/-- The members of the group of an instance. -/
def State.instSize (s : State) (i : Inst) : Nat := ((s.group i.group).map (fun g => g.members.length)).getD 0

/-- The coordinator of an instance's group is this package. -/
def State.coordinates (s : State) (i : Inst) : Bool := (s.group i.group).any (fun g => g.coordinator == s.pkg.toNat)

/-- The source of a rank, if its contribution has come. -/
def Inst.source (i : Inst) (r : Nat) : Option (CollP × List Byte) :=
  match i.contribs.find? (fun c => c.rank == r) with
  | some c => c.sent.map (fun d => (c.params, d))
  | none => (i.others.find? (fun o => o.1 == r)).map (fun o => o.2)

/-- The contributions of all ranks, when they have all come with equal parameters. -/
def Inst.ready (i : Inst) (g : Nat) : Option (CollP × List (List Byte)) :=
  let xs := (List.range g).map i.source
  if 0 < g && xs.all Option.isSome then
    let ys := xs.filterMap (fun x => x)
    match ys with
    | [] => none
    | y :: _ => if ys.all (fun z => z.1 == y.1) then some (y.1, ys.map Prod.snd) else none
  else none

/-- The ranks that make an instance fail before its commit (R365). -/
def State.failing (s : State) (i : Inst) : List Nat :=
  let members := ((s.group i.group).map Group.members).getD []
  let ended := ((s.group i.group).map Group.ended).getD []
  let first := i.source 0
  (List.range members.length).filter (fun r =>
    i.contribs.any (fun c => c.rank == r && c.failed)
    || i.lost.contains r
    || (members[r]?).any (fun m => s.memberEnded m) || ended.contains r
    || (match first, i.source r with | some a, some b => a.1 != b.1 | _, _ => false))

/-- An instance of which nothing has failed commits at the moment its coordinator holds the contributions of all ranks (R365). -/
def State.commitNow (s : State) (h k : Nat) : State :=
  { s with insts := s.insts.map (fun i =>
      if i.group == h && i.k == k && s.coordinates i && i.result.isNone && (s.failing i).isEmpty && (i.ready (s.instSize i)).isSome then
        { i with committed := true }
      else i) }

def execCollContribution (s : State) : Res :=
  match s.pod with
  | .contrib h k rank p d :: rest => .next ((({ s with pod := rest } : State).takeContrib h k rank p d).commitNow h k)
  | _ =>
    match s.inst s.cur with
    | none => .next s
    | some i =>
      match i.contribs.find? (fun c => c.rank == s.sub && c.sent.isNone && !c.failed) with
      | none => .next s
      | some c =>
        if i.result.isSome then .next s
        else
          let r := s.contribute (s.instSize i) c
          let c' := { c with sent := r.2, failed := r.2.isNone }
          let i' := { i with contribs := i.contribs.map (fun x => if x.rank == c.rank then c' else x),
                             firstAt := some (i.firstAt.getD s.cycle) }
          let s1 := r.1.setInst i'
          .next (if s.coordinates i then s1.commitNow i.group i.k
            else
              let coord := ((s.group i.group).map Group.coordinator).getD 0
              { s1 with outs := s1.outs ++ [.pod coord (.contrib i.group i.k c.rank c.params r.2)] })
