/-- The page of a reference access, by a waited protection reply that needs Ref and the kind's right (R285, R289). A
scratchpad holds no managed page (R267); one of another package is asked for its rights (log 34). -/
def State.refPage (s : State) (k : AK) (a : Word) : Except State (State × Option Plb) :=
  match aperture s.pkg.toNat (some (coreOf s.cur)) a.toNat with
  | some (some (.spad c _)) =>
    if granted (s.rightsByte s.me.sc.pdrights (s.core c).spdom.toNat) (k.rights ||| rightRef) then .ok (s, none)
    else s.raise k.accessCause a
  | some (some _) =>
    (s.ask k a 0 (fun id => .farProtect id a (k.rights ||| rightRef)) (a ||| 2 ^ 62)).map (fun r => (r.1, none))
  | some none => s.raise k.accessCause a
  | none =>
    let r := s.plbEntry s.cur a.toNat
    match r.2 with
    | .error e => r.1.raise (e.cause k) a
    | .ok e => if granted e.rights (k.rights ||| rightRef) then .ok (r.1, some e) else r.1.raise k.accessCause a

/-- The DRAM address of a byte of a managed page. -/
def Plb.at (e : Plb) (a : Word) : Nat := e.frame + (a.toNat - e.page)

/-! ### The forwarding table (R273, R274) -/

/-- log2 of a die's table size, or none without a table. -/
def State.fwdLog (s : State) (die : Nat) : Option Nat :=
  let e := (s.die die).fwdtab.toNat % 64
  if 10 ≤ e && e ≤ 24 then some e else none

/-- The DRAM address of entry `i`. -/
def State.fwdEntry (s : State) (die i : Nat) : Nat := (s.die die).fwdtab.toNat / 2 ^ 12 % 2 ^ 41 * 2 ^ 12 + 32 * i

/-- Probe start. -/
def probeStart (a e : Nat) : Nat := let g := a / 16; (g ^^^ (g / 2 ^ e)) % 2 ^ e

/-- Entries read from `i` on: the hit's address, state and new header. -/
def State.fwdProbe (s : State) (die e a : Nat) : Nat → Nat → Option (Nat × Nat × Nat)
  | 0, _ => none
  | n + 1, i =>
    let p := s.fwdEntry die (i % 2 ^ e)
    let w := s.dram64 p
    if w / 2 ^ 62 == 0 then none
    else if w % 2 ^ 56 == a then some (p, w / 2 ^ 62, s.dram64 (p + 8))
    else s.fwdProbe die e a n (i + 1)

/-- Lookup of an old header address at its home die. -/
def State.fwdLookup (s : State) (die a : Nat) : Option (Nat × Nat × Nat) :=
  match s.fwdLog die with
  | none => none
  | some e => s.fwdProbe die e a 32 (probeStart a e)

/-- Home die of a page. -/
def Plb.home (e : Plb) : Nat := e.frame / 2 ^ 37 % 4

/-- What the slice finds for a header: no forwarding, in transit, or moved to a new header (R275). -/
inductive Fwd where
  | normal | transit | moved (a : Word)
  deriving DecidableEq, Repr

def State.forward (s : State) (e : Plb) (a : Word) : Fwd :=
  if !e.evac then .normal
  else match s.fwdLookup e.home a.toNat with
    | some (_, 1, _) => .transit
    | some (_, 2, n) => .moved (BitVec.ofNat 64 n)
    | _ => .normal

☆ ☆ ☆

[PROBLEM] Filter the entries and keep only the lines holding "group".

[RESULT OF THE EXERCISE]
/-- The members of the group of an instance. -/
def State.instSize (s : State) (i : Inst) : Nat := ((s.group i.group).map (fun g => g.members.length)).getD 0
/-- The coordinator of an instance's group is this package. -/
def State.coordinates (s : State) (i : Inst) : Bool := (s.group i.group).any (fun g => g.coordinator == s.pkg.toNat)
  let members := ((s.group i.group).map Group.members).getD []
  let ended := ((s.group i.group).map Group.ended).getD []
      if i.group == h && i.k == k && s.coordinates i && i.result.isNone && (s.failing i).isEmpty && (i.ready (s.instSize i)).isSome then
          .next (if s.coordinates i then s1.commitNow i.group i.k
              let coord := ((s.group i.group).map Group.coordinator).getD 0
              { s1 with outs := s1.outs ++ [.pod coord (.contrib i.group i.k c.rank c.params r.2)] })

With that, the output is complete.